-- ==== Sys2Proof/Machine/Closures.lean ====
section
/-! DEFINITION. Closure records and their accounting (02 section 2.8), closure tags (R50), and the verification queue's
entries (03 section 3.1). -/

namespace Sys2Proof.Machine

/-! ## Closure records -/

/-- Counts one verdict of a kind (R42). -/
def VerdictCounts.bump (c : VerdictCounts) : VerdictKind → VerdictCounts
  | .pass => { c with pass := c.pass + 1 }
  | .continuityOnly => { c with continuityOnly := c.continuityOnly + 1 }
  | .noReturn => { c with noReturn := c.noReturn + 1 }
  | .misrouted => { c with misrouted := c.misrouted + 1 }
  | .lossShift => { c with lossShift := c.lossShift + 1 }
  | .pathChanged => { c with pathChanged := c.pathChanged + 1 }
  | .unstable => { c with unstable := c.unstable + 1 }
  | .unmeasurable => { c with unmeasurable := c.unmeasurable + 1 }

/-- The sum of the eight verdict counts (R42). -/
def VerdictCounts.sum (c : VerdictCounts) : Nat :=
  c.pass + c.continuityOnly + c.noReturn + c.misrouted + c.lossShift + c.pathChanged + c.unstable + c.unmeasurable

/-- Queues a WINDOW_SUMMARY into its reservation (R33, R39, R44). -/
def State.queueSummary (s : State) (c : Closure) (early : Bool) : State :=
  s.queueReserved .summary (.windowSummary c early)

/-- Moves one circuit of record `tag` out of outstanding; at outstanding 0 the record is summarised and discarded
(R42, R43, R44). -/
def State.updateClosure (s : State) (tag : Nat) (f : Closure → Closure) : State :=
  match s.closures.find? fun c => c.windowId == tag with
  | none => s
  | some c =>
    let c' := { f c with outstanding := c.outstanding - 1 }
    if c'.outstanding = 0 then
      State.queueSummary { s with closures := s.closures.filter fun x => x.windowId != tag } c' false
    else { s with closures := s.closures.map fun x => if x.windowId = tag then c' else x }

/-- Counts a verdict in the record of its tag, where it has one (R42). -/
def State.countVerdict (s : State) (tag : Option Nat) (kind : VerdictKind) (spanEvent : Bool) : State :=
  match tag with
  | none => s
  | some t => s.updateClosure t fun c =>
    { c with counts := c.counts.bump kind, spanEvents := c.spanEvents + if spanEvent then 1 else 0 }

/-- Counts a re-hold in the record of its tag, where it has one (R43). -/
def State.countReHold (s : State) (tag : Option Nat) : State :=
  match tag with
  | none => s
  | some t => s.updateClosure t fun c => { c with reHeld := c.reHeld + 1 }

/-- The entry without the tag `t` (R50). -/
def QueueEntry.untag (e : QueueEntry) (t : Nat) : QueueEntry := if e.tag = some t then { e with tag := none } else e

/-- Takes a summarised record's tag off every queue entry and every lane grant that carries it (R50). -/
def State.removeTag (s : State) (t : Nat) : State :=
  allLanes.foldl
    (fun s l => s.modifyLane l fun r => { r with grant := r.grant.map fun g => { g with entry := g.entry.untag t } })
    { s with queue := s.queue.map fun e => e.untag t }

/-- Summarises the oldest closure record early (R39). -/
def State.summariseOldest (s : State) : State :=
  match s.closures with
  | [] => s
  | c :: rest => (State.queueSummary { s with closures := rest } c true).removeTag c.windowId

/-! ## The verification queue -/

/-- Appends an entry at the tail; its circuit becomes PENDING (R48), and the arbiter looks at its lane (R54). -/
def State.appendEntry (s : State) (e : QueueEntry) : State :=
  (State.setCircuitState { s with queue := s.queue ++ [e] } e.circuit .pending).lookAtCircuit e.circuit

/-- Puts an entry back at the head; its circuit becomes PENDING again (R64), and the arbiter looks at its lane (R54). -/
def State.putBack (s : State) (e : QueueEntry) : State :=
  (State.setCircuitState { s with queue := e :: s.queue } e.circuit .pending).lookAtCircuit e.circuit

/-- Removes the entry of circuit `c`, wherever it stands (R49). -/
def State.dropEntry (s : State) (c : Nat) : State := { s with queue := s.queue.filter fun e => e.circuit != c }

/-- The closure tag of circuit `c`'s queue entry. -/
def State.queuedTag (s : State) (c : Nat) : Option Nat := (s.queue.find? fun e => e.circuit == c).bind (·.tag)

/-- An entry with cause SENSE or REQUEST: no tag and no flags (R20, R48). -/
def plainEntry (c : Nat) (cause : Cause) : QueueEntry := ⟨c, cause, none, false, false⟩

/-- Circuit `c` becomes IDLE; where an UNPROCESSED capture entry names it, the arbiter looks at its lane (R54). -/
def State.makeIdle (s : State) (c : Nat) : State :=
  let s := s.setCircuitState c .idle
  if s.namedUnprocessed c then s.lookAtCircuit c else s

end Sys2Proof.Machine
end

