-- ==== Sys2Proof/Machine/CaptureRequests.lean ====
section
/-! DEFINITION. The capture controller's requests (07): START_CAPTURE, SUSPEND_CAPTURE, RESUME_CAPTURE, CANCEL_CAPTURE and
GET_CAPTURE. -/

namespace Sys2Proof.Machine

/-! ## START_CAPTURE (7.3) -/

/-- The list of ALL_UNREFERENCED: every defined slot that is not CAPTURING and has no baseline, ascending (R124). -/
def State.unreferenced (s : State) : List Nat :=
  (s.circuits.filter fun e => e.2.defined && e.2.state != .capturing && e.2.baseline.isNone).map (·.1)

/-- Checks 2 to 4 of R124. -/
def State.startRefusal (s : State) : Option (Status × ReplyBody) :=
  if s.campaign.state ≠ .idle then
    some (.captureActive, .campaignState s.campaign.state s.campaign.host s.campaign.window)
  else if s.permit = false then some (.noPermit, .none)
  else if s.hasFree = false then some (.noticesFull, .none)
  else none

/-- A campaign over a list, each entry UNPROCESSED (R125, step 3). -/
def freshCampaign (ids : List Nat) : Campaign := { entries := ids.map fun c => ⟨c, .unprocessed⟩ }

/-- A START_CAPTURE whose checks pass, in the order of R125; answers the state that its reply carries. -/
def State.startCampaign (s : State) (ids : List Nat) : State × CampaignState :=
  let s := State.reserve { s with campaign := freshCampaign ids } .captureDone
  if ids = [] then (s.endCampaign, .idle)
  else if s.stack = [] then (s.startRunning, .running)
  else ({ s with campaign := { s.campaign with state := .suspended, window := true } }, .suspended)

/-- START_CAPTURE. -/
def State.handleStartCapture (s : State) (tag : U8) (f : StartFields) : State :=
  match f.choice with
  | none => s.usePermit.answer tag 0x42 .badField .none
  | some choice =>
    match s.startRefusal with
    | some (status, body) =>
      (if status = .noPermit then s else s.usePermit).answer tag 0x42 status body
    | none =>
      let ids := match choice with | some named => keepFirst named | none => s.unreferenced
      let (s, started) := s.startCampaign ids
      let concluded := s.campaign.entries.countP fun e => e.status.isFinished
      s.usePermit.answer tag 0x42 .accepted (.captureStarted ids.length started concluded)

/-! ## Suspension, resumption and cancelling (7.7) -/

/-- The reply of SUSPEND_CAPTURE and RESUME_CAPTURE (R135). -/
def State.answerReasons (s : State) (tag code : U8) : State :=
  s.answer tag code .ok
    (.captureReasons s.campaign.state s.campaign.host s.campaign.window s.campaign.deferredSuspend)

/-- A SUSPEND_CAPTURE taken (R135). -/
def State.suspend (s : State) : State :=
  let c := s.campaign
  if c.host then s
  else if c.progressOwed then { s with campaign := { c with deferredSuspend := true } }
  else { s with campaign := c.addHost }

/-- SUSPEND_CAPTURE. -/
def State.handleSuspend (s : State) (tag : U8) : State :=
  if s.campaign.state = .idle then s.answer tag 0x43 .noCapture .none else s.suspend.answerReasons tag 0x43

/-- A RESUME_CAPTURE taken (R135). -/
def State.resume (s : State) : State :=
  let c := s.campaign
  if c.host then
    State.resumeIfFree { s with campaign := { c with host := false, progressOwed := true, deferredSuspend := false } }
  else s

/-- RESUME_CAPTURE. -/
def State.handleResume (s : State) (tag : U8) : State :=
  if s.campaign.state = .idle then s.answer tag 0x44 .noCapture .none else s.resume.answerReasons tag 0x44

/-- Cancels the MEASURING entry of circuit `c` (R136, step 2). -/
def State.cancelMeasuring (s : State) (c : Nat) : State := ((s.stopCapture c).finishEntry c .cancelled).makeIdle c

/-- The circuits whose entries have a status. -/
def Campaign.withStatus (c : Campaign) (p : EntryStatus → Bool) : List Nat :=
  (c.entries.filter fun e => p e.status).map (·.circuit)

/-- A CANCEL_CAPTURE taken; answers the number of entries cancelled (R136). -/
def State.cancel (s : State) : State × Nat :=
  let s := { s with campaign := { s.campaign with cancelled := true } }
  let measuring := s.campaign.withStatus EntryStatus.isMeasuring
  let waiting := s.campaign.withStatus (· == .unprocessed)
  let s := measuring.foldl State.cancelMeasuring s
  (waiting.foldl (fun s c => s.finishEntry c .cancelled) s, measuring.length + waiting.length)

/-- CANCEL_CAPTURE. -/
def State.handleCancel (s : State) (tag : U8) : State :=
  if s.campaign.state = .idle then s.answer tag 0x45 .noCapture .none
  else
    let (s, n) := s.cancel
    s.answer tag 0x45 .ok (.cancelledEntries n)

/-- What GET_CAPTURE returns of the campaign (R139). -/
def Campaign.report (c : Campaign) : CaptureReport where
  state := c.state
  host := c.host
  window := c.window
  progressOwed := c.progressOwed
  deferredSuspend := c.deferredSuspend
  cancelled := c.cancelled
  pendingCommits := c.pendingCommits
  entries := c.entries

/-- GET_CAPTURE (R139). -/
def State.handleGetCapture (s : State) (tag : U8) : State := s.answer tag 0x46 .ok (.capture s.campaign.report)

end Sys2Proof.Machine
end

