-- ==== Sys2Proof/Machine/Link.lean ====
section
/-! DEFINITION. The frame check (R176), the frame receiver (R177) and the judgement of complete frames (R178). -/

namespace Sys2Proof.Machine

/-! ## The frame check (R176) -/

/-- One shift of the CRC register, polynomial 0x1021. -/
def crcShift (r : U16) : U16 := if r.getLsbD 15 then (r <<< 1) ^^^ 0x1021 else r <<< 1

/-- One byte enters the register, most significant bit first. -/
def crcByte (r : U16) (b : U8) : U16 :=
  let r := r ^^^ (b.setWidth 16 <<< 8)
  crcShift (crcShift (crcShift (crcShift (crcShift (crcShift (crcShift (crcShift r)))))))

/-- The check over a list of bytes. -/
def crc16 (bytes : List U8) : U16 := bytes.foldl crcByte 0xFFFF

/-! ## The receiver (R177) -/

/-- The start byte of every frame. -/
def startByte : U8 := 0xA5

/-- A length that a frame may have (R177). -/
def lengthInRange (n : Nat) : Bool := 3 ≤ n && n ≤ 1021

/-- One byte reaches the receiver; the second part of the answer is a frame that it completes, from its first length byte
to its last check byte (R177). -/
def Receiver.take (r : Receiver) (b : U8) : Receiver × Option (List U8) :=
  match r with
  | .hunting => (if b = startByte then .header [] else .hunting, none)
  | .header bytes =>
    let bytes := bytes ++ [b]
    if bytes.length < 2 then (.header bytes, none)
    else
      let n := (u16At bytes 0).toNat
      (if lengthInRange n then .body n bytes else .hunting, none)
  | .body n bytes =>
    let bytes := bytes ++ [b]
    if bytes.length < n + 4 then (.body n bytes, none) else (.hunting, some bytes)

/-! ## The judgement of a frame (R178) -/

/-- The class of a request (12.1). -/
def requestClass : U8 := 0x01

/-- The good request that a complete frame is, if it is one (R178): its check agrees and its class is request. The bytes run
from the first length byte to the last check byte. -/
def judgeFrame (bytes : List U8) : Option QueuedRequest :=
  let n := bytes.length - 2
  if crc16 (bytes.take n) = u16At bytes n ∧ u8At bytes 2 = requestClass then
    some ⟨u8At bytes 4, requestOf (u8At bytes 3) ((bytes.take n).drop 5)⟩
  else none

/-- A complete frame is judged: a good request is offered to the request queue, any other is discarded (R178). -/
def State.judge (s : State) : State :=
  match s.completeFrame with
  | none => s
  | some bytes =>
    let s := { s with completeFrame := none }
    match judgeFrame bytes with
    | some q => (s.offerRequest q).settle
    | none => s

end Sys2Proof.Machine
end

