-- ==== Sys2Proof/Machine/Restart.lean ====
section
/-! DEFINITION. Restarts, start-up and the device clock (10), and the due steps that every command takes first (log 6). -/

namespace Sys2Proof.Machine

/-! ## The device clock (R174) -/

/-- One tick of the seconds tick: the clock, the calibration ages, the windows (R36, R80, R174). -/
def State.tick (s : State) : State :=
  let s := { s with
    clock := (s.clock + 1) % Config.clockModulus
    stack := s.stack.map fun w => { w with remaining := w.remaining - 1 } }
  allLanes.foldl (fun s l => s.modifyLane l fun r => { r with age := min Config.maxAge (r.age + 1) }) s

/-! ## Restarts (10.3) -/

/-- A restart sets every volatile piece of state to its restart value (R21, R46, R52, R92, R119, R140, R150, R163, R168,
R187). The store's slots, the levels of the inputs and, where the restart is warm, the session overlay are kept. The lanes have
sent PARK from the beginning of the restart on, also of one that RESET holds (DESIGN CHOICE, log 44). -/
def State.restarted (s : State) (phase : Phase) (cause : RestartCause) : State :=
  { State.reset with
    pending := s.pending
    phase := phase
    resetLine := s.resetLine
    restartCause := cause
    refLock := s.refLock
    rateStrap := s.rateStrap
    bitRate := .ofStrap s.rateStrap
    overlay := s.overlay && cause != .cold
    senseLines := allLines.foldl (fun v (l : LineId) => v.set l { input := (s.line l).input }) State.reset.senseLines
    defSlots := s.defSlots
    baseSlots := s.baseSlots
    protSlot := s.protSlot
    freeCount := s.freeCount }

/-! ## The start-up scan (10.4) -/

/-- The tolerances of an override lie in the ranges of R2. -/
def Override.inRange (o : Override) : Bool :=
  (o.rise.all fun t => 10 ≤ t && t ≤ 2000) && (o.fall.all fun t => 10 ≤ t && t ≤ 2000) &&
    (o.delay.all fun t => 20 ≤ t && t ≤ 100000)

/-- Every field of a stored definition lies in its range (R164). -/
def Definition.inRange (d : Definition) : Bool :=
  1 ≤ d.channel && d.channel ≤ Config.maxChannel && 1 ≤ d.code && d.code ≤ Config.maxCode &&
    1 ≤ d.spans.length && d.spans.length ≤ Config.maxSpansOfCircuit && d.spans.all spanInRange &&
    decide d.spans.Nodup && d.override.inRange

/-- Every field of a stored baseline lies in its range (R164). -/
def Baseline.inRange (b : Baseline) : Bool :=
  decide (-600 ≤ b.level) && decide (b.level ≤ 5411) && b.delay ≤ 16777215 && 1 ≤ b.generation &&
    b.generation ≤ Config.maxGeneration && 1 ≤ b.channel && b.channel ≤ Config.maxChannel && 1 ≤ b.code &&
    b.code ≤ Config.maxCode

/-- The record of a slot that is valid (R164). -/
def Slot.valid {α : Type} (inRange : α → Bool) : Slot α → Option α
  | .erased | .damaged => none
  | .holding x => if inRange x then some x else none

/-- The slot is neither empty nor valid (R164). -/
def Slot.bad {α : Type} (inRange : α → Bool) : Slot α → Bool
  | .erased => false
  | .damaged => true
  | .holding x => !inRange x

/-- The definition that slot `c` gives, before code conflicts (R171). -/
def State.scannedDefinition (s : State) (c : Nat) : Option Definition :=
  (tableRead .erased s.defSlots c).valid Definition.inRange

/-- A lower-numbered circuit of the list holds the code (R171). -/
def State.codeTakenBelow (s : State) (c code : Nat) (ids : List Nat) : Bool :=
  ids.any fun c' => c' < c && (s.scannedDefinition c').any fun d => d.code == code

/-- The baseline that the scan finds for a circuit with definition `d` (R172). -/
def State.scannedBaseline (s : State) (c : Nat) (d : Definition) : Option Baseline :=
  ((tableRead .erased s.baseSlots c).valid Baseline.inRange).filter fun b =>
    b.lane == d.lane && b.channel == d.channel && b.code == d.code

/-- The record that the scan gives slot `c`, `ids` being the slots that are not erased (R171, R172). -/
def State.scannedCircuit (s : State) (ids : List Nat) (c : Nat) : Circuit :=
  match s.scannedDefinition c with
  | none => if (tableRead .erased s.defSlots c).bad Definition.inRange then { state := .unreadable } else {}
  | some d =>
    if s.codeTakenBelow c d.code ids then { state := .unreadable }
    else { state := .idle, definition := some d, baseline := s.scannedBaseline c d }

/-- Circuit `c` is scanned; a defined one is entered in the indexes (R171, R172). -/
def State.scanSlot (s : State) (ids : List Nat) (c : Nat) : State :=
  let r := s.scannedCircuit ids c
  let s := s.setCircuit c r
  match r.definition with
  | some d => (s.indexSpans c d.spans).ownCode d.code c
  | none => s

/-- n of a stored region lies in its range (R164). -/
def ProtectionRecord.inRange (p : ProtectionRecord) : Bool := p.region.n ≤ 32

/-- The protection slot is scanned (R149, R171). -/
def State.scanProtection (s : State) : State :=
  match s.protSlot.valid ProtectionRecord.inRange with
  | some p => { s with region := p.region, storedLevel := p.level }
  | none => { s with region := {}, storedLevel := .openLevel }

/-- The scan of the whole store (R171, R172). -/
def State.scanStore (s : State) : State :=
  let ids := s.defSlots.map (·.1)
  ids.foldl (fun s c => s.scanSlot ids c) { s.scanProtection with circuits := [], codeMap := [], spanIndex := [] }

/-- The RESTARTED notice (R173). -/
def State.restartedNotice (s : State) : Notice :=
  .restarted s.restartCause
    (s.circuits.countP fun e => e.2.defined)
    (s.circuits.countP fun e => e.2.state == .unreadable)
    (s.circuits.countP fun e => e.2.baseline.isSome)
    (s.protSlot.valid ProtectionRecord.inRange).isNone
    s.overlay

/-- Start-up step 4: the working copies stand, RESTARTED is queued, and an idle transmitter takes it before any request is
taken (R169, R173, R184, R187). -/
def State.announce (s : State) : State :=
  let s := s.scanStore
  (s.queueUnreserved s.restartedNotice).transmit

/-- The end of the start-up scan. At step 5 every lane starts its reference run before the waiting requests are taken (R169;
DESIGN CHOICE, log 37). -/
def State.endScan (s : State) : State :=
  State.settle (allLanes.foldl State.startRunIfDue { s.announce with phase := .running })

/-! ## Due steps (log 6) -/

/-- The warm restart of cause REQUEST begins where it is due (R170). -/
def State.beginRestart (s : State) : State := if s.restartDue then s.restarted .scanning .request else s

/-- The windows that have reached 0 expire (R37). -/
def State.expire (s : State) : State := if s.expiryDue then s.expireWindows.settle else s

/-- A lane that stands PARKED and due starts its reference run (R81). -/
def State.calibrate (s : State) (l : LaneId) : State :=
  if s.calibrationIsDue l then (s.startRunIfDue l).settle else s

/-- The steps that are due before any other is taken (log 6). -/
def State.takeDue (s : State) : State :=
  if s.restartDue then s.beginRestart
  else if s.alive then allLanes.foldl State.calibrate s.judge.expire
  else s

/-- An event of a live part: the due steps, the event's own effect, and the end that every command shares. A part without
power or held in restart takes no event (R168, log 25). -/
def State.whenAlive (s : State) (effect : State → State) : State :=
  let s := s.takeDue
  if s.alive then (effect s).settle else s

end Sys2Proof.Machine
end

■ **AIM OF THE EXERCISE**
Find where the line with "(s.circuits.countP fun e => e.2.baseline.isSome)" sits in the material above, then copy exactly from it through the line with "def State.beginRestart (s". Add no other line.

■ **RESPONSE TO THE TASK**
    (s.circuits.countP fun e => e.2.baseline.isSome)
    (s.protSlot.valid ProtectionRecord.inRange).isNone
    s.overlay

/-- Start-up step 4: the working copies stand, RESTARTED is queued, and an idle transmitter takes it before any request is
taken (R169, R173, R184, R187). -/
def State.announce (s : State) : State :=
  let s := s.scanStore
  (s.queueUnreserved s.restartedNotice).transmit

/-- The end of the start-up scan. At step 5 every lane starts its reference run before the waiting requests are taken (R169;
DESIGN CHOICE, log 37). -/
def State.endScan (s : State) : State :=
  State.settle (allLanes.foldl State.startRunIfDue { s.announce with phase := .running })

/-! ## Due steps (log 6) -/

/-- The warm restart of cause REQUEST begins where it is due (R170). -/
def State.beginRestart (s : State) : State := if s.restartDue then s.restarted .scanning .request else s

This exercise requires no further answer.